-- ==== Sys2Proof/Syntax.lean ====
section
/-!
DEFINITION. The commands of the TD7760: one constructor of `Instr` per row of the opcode table, and the types of their
operands. What the chip only observes (a lane that locks, a frame that arrives, a measured voltage) is an operand of the
command that the observation causes.
-/
namespace Sys2Proof

/-- An access path to the register space (Table 18-8); the management tunnel is kept apart per SRC_HID (R419, R390). -/
inductive Path
  | bar0 | mgmt (hid : BitVec 6) | usb | spi | jtag
  deriving DecidableEq, Repr

/-- A register address: page in [23:12], offset in [11:0] (R420). -/
abbrev Addr := BitVec 24

/-- A Veserlink link: 0–3 the cable ports, 4 the Scarf link. -/
abbrev Port := Fin 5

/-- A mortise of the Truss (Table 1-2). -/
abbrev Mort := Fin 16

/-- Where a raise reaches the fault collector: by a fault-group crossing (R328), or directly from the CDC block. -/
inductive FaultVia
  | group (g : Fin 16) | direct
  deriving DecidableEq, Repr

/-- The event crossings of Table 14-1: a fault group, the DISP commit (48) and the level change (61). -/
inductive EventX
  | group (g : Fin 16) | dispCommit | level
  deriving DecidableEq, Repr

/-- What the SECDED check of the Loft finds in the word that a grant reads (R118): nothing, a corrected bit, or a double
error in bank `bank` whose payload leaves as `data`. -/
inductive LoftEcc
  | ok | corrected | double (bank : Fin 32) (data : List Byte)
  deriving DecidableEq, Repr

/-- A standard request on a control endpoint (USB 2.0 chapter 9): a descriptor's type, index and length; the recipient, 0 device, 1
interface, 2 endpoint, and its number; a feature that is set or cleared. -/
inductive StdRequest
  | getDescriptor (type index : Byte) (len : BitVec 16) | getStatus (recipient : Fin 3) (index : Byte)
  | feature (set : Bool) (recipient : Fin 3) (selector index : Byte) | getConfiguration | getInterface (intf : Byte)
  | setAddress (addr : BitVec 7)
  deriving DecidableEq, Repr

/-- A request to the translator of a port of the multi-TT hub (USB 2.0 chapter 11). -/
inductive TtRequest
  | clearBuffer (dev : BitVec 7) (ep : BitVec 4) (isIn : Bool) | reset | getState (len : Byte) | stop
  deriving DecidableEq, Repr

/-- Requests to the hubs and the device function that have no row of their own (R236, R241, R242, R252): hub port requests other than
PORT_POWER, requests to a hub or its translators, standard requests, and the end of a port's reset. -/
inductive PortFeature
  | reset | resetDone (hs : Bool) | suspend | resume | l1 | disable | clearChange (bit : BitVec 4)
  | warmReset | u1Timeout (t : Byte) | u2Timeout (t : Byte) | enterU3 | enterU0 | clearChange3 (bit : BitVec 4)
  | idleTimer (u2 : Bool) | getStatus (ss : Bool) | getDescriptor (ss : Bool) | setAddress (ss : Bool) (addr : BitVec 7)
  | setConfiguration (ss : Bool) (config : Byte) | setDepth (depth : BitVec 16) | clearHalt (ss : Bool) | statusPoll (ss : Bool)
  | ofHub (ss : Bool) (r : StdRequest) | ofDevice (r : StdRequest) | tt (r : TtRequest)
  deriving DecidableEq, Repr
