/-- DIRTY of a page (Table 18-5). PRESUMED, log entry 15. -/
abbrev fDirty (page : Nat) : Fld := ⟨page * 0x1000 + 0x00C, 4, 1⟩

/-- The first cycle start of a schedule's grid at least 2 µs after now, in ns (R147). -/
def firstStart (s : State) (sch : GateSched) : Nat :=
  let base := nsOf sch.baseS sch.baseNs
  let t := plumbNs s + 2000 + (if s.plumb.frac = 0 then 0 else 1)
  let c := max 1 sch.cycle
  (((t : Int) + ((base : Int) - t) % (c : Int))).toNat

/-- A committed gate schedule waits for its switch (R147). -/
def commitGate (g : Nat) (s : State) : State :=
  if (gateRegs g).any (fun k => decide (reg s k ≠ actReg s k)) then
    let s := commitRegs (gateRegs g) s
    let sch := schedOf (actReg s) g
    let gt := gGet s g
    setF ⟨gateKey g 0x198, 1, 1⟩ 1 (gSet g { gt with next := some (sch, firstStart s sch) } s)
  else s

/-- The registers of a list whose staged value differs from the committed one. -/
def changed (s : State) (ks : List Nat) : List (Nat × Word) :=
  (ks.filter (fun k => decide (reg s k ≠ actReg s k))).map (fun k => (k, reg s k))

/-- A shaper newly attached, or whose rate changes, starts from credit 0 (Table 6-4). -/
def resetCredits (m : Nat) (before : List Nat) (rates : List Nat) (s : State) : State :=
  forAll ((List.range' 1 63).filter (fun k => ((attached s m).contains k && !before.contains k) || rates.contains k))
    (fun k => setCredit m k 0) s

/-- The staged scheduler registers of page SCH<m> take effect together. -/
def schApply (m : Nat) (s : State) : State :=
  let page := 0x60 + m
  let gates := gatesOf m
  let s := accrue m s
  let ks := schRegs m
  let ch := changed s (ks ++ gates.flatMap gateRegs)
  let before := attachedBy (actReg s) s m
  let rates := (List.range' 1 63).filter (fun k =>
    decide (getF s ⟨R.SCH_SHP_RATE m (k - 1), 0, 18⟩ ≠ getA s ⟨R.SCH_SHP_RATE m (k - 1), 0, 18⟩))
  let s := commitRegs ks s
  let s := forAll gates commitGate s
  let s := resetCredits m before rates s
  let s := setF (fDirty page) 0 (commitResult page 0 0 s)
  overbookCheck m (journalCommit page ch s)

/-- SCH_COMMIT (R150): the staged scheduler registers of page SCH<m> take effect together, or are refused whole. -/
def schCommit (m : Nat) (s : State) : State :=
  let page := 0x60 + m
  let gates := gatesOf m
  if 14 ≤ m then s
  else if mode s = mStandby then commitResult page 1 0 s
  else match firstTwice (attached s m) with
  | some k => commitResult page 3 k s
  | none =>
    match gates.find? (fun g => gateBad (schedOf (reg s) g)) with
    | some g =>
      let es := (schedOf (reg s) g).entries
      commitResult page 4 ((es.findIdx? (fun e => decide (e.1 < 8))).getD 0) s
    | none =>
      if admissionLimit (checkLevel s) < admissionSum s m (reg s) then raise 53 m (commitResult page 5 0 s)
      else schApply m s

/-- SCH_COMMIT (R150). -/
def execSchCommit (m : Mort) (s : State) : Res := hub s (schCommit m)

end Sys2Proof.Machine
end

*Task*
With the line holding "DEFINITION. The commands" as the first and the line holding "abbrev Port := Fin 5" as the last, set down that range of the entries above exactly, and nothing else.

*Reply to the task*
DEFINITION. The commands of the TD7760: one constructor of `Instr` per row of the opcode table, and the types of their
operands. What the chip only observes (a lane that locks, a frame that arrives, a measured voltage) is an operand of the
command that the observation causes.
-/
namespace Sys2Proof

/-- An access path to the register space (Table 18-8); the management tunnel is kept apart per SRC_HID (R419, R390). -/
inductive Path
  | bar0 | mgmt (hid : BitVec 6) | usb | spi | jtag
  deriving DecidableEq, Repr

/-- A register address: page in [23:12], offset in [11:0] (R420). -/
abbrev Addr := BitVec 24

/-- A Veserlink link: 0–3 the cable ports, 4 the Scarf link. -/
abbrev Port := Fin 5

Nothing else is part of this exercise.